Task to carry out - Each record below needs to be written out exactly as it reads.

┌────────

/-- Fields an instruction does not take are zero and reserved values do not stand (R181, R182): otherwise cause
0x02 is raised (DEDUCED, log 12). -/
def reservedOk : Instr → Bool
  | .slli _ o | .srli _ o | .srai _ o => o.imm.extractLsb' 6 14 == 0
  | .jmp _ o | .call _ o => o.sx == 0
  | .jr _ o | .callr _ o => o.sy == 0
  | .fadd _ o | .fsub _ o | .fmul _ o | .fdiv _ o | .feq _ o | .flt _ o | .fle _ o => rndReserved o.rnd o.satm
  | .fcvt _ o => rndReserved o.rnd o.satm && o.sz.getLsbD 5 == false
  | .rqget _ o => o.code == 0
  | .fenceFar _ o => o.sx == 0 && (o.code.toNat ≤ 5 || o.code == 7)
  | .trap _ o => 0xF0 ≤ o.code.toNat
  | .scall _ o => o.sx == 0 && o.sy == 0 && o.imm.msb == false
  | .setvl _ o => o.sx == 0 && typeReserved o.type
  | .setvlW _ o => typeReserved o.type
  | .vlset _ o => o.sx.toNat ≤ 3
  | .vloop _ o => o.sx.toNat ≤ 3
  | .vbany _ o | .vbnone _ o => o.sx.toNat ≤ 15
  | .vadd _ o | .vsub _ o | .vmul _ o | .vmulh _ o | .vmin _ o | .vmax _ o | .vsll _ o | .vsrl _ o | .vsra _ o
  | .vsadd _ o | .vssub _ o | .vdiv _ o | .vrem _ o | .vand _ o | .vor _ o | .vxor _ o
  | .vmerge _ o => vReserved kVSI true true false true o
  | .vfadd _ o | .vfsub _ o | .vfmul _ o | .vfdiv _ o | .vfmin _ o | .vfmax _ o =>
      vReserved kVS true true false true o
  | .vfma _ o | .vfms _ o => vReserved kVS true true true true o
  | .vfsqrt _ o | .vfabs _ o | .vfneg _ o | .vcompress _ o | .vexpand _ o => vReserved kNone true true false true o
  | .vmseq _ o | .vmsne _ o | .vmslt _ o | .vmsle _ o | .vmsltu _ o | .vmsleu _ o =>
      vReserved kVSI true true false true o && o.vd.getLsbD 4 == false
  | .vmfeq _ o | .vmflt _ o | .vmfle _ o => vReserved kVS true true false true o && o.vd.getLsbD 4 == false
  | .mnot _ o | .mmv _ o | .msbf _ o | .msif _ o | .msof _ o => o.mz == 0
  | .mcnt _ o | .many _ o | .mfirst _ o => o.mz == 0 && o.my == 0
  | .vmv _ o => vReserved kVSI true false false true o
  | .vid _ o => vReserved kNone true false false true o
  | .vslideup _ o | .vslidedn _ o => vReserved kSI true true false true o && (o.im == 0 || o.sb.toNat < 32)
  | .vgather _ o => vReserved kV true true false true o
  | .vredsum _ o | .vredmin _ o | .vredmax _ o | .vfredo _ o | .vfredt _ o => vReserved kS true true false true o
  | .vcvt _ o => vReserved kSI true true false true o
  | .vunpk _ o => vReserved kI true true false true o && o.sb.toNat ≤ 1
  | .vpilgrim _ o => vReserved kSI true false false true o
  | .vqpush _ o => vReserved kNone false true false true o
  | .vqpop _ o => vReserved kS true false false true o
  | .vdetach _ o => vReserved kS false true false true o
  | .vbind _ o => vReserved kNone true true false false o
  | .vbindz _ o => vReserved kNone true false false false o
  | .vbindn _ o => vReserved kS true false false false o
  | .vunbind _ o => vReserved kNone true false false true o
  | .vld _ o => vldReserved o
  | .vst _ o | .vldff _ o => mReserved true false false o
  | .vlds _ o | .vsts _ o => mReserved true true false o
  | .vldx _ o | .vstx _ o => mReserved true false true o
  | .vtld _ o | .vtst _ o => mReserved false false true o
  | .lb _ o | .lbu _ o | .lw _ o | .lwu _ o | .ld _ o | .sb _ o | .sw _ o | .sd _ o => sReserved o
  | .pcopyz _ o => o.sy == 0
  | .coll _ o => o.sz == 0 && o.sw == 0
  | .rrel _ o => o.sy == 0
  | .acas _ o => xReserved true o
  | .aadd _ o | .aand _ o | .aor _ o | .axor _ o | .amin _ o | .amax _ o | .aminu _ o | .amaxu _ o | .aswap _ o
  | .afadd _ o | .afmin _ o | .afmax _ o => xReserved false o
  | .vaadd _ o | .vafadd _ o | .vamin _ o | .vamax _ o | .vafmin _ o | .vafmax _ o => xvReserved true o
  | .vrsadd _ o | .vrsfadd _ o => xvReserved false o
  | .bararv _ o | .bardrop _ o | .barwait _ o | .wcarr _ o | .wcwait _ o => barReserved o
  | .wccancel _ o => barReserved o && o.scp == 0
  | .tld _ o | .tst _ o => tReserved true false true false false true o
  | .tmma _ o => tReserved true true false false true true o
  | .tmmaS _ o => tReserved true false true true true false o
  | .tdrain _ o => tReserved false false false true true true o
  | .tcvt _ o => tReserved true false false false true true o
  | .tzero _ o => tReserved true false false false false true o
  | .mattach _ o => o.sy == 0
  | .rrun _ o => o.sb == 0 && o.stn == 0
  | .rtw _ o => o.vd == 0 && o.va == 0 && o.sb == 0 && o.stn.toNat ≤ 7
  | .rmiss _ o => o.vd == 0 && o.va == 0 && o.sb == 0 && o.stn.toNat ≤ 8
  | .rclass _ o => o.vd == 0 && o.va == 0 && o.stn == 0
  | .rcommit _ o => o.vd == 0 && o.va == 0 && o.sa == 0 && o.sb == 0 && o.stn == 0
  | .kadd o | .ksub o | .kmul o | .kand o | .kor o | .kxor o | .ksll o | .ksrl o | .ksra o | .kslt o =>
      lsReserved true true true false o
  | .kaddi o => lsReserved true true false true o
  | .kli o => lsReserved true false false true o
  | .kbeq o | .kbne o | .kblt o | .kbge o => lsReserved false true true true o
  | .kjmp o => lsReserved false false false true o
  | .kend o | .lwait o => lsReserved false false false false o && o.bar.sige == 0
  | .lshape o => lsReserved true true true true o && o.imm.extractLsb' 10 20 == 0
  | .lfence o => lbarReserved o.bar && o.xd == 0 && o.xa == 0 && o.xb == 0 && o.ka == 0 && o.kb == 0 && o.fmt == 0
      && o.or == 0 && o.pol == 0 && o.rnd == 0 && o.satm == 0 && o.ord != 3 && o.scp != 6
  | .xld o | .xst o => lxReserved true false false true true true false o
  | .xbcast o => lxReserved true false false true true false false o
  | .xadd o | .xsub o | .xmul o | .xfma o | .xmin o | .xmax o => lxReserved true true true false true false true o
  | .xcvt o => lxReserved true true false true true false true o
  | .xmma o => lxReserved true true true true true false false o
  | _ => true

└────────

Solution -
/-- Fields an instruction does not take are zero and reserved values do not stand (R181, R182): otherwise cause
0x02 is raised (DEDUCED, log 12). -/
def reservedOk : Instr → Bool
  | .slli _ o | .srli _ o | .srai _ o => o.imm.extractLsb' 6 14 == 0
  | .jmp _ o | .call _ o => o.sx == 0
  | .jr _ o | .callr _ o => o.sy == 0
  | .fadd _ o | .fsub _ o | .fmul _ o | .fdiv _ o | .feq _ o | .flt _ o | .fle _ o => rndReserved o.rnd o.satm
  | .fcvt _ o => rndReserved o.rnd o.satm && o.sz.getLsbD 5 == false
  | .rqget _ o => o.code == 0
  | .fenceFar _ o => o.sx == 0 && (o.code.toNat ≤ 5 || o.code == 7)
  | .trap _ o => 0xF0 ≤ o.code.toNat
  | .scall _ o => o.sx == 0 && o.sy == 0 && o.imm.msb == false
  | .setvl _ o => o.sx == 0 && typeReserved o.type
  | .setvlW _ o => typeReserved o.type
  | .vlset _ o => o.sx.toNat ≤ 3
  | .vloop _ o => o.sx.toNat ≤ 3
  | .vbany _ o | .vbnone _ o => o.sx.toNat ≤ 15
  | .vadd _ o | .vsub _ o | .vmul _ o | .vmulh _ o | .vmin _ o | .vmax _ o | .vsll _ o | .vsrl _ o | .vsra _ o
  | .vsadd _ o | .vssub _ o | .vdiv _ o | .vrem _ o | .vand _ o | .vor _ o | .vxor _ o
  | .vmerge _ o => vReserved kVSI true true false true o
  | .vfadd _ o | .vfsub _ o | .vfmul _ o | .vfdiv _ o | .vfmin _ o | .vfmax _ o =>
      vReserved kVS true true false true o
  | .vfma _ o | .vfms _ o => vReserved kVS true true true true o
  | .vfsqrt _ o | .vfabs _ o | .vfneg _ o | .vcompress _ o | .vexpand _ o => vReserved kNone true true false true o
  | .vmseq _ o | .vmsne _ o | .vmslt _ o | .vmsle _ o | .vmsltu _ o | .vmsleu _ o =>
      vReserved kVSI true true false true o && o.vd.getLsbD 4 == false
  | .vmfeq _ o | .vmflt _ o | .vmfle _ o => vReserved kVS true true false true o && o.vd.getLsbD 4 == false
  | .mnot _ o | .mmv _ o | .msbf _ o | .msif _ o | .msof _ o => o.mz == 0
  | .mcnt _ o | .many _ o | .mfirst _ o => o.mz == 0 && o.my == 0
  | .vmv _ o => vReserved kVSI true false false true o
  | .vid _ o => vReserved kNone true false false true o
  | .vslideup _ o | .vslidedn _ o => vReserved kSI true true false true o && (o.im == 0 || o.sb.toNat < 32)
  | .vgather _ o => vReserved kV true true false true o
  | .vredsum _ o | .vredmin _ o | .vredmax _ o | .vfredo _ o | .vfredt _ o => vReserved kS true true false true o
  | .vcvt _ o => vReserved kSI true true false true o
  | .vunpk _ o => vReserved kI true true false true o && o.sb.toNat ≤ 1
  | .vpilgrim _ o => vReserved kSI true false false true o
  | .vqpush _ o => vReserved kNone false true false true o
  | .vqpop _ o => vReserved kS true false false true o
  | .vdetach _ o => vReserved kS false true false true o
  | .vbind _ o => vReserved kNone true true false false o
  | .vbindz _ o => vReserved kNone true false false false o
  | .vbindn _ o => vReserved kS true false false false o
  | .vunbind _ o => vReserved kNone true false false true o
  | .vld _ o => vldReserved o
  | .vst _ o | .vldff _ o => mReserved true false false o
  | .vlds _ o | .vsts _ o => mReserved true true false o
  | .vldx _ o | .vstx _ o => mReserved true false true o
  | .vtld _ o | .vtst _ o => mReserved false false true o
  | .lb _ o | .lbu _ o | .lw _ o | .lwu _ o | .ld _ o | .sb _ o | .sw _ o | .sd _ o => sReserved o
  | .pcopyz _ o => o.sy == 0
  | .coll _ o => o.sz == 0 && o.sw == 0
  | .rrel _ o => o.sy == 0
  | .acas _ o => xReserved true o
  | .aadd _ o | .aand _ o | .aor _ o | .axor _ o | .amin _ o | .amax _ o | .aminu _ o | .amaxu _ o | .aswap _ o
  | .afadd _ o | .afmin _ o | .afmax _ o => xReserved false o
  | .vaadd _ o | .vafadd _ o | .vamin _ o | .vamax _ o | .vafmin _ o | .vafmax _ o => xvReserved true o
  | .vrsadd _ o | .vrsfadd _ o => xvReserved false o
  | .bararv _ o | .bardrop _ o | .barwait _ o | .wcarr _ o | .wcwait _ o => barReserved o
  | .wccancel _ o => barReserved o && o.scp == 0
  | .tld _ o | .tst _ o => tReserved true false true false false true o
  | .tmma _ o => tReserved true true false false true true o
  | .tmmaS _ o => tReserved true false true true true false o
  | .tdrain _ o => tReserved false false false true true true o
  | .tcvt _ o => tReserved true false false false true true o
  | .tzero _ o => tReserved true false false false false true o
  | .mattach _ o => o.sy == 0
  | .rrun _ o => o.sb == 0 && o.stn == 0
  | .rtw _ o => o.vd == 0 && o.va == 0 && o.sb == 0 && o.stn.toNat ≤ 7
  | .rmiss _ o => o.vd == 0 && o.va == 0 && o.sb == 0 && o.stn.toNat ≤ 8
  | .rclass _ o => o.vd == 0 && o.va == 0 && o.stn == 0
  | .rcommit _ o => o.vd == 0 && o.va == 0 && o.sa == 0 && o.sb == 0 && o.stn == 0
  | .kadd o | .ksub o | .kmul o | .kand o | .kor o | .kxor o | .ksll o | .ksrl o | .ksra o | .kslt o =>
      lsReserved true true true false o
  | .kaddi o => lsReserved true true false true o
  | .kli o => lsReserved true false false true o
  | .kbeq o | .kbne o | .kblt o | .kbge o => lsReserved false true true true o
  | .kjmp o => lsReserved false false false true o
  | .kend o | .lwait o => lsReserved false false false false o && o.bar.sige == 0
  | .lshape o => lsReserved true true true true o && o.imm.extractLsb' 10 20 == 0
  | .lfence o => lbarReserved o.bar && o.xd == 0 && o.xa == 0 && o.xb == 0 && o.ka == 0 && o.kb == 0 && o.fmt == 0
      && o.or == 0 && o.pol == 0 && o.rnd == 0 && o.satm == 0 && o.ord != 3 && o.scp != 6
  | .xld o | .xst o => lxReserved true false false true true true false o
  | .xbcast o => lxReserved true false false true true false false o
  | .xadd o | .xsub o | .xmul o | .xfma o | .xmin o | .xmax o => lxReserved true true true false true false true o
  | .xcvt o => lxReserved true true false true true false true o
  | .xmma o => lxReserved true true true true true false false o
  | _ => true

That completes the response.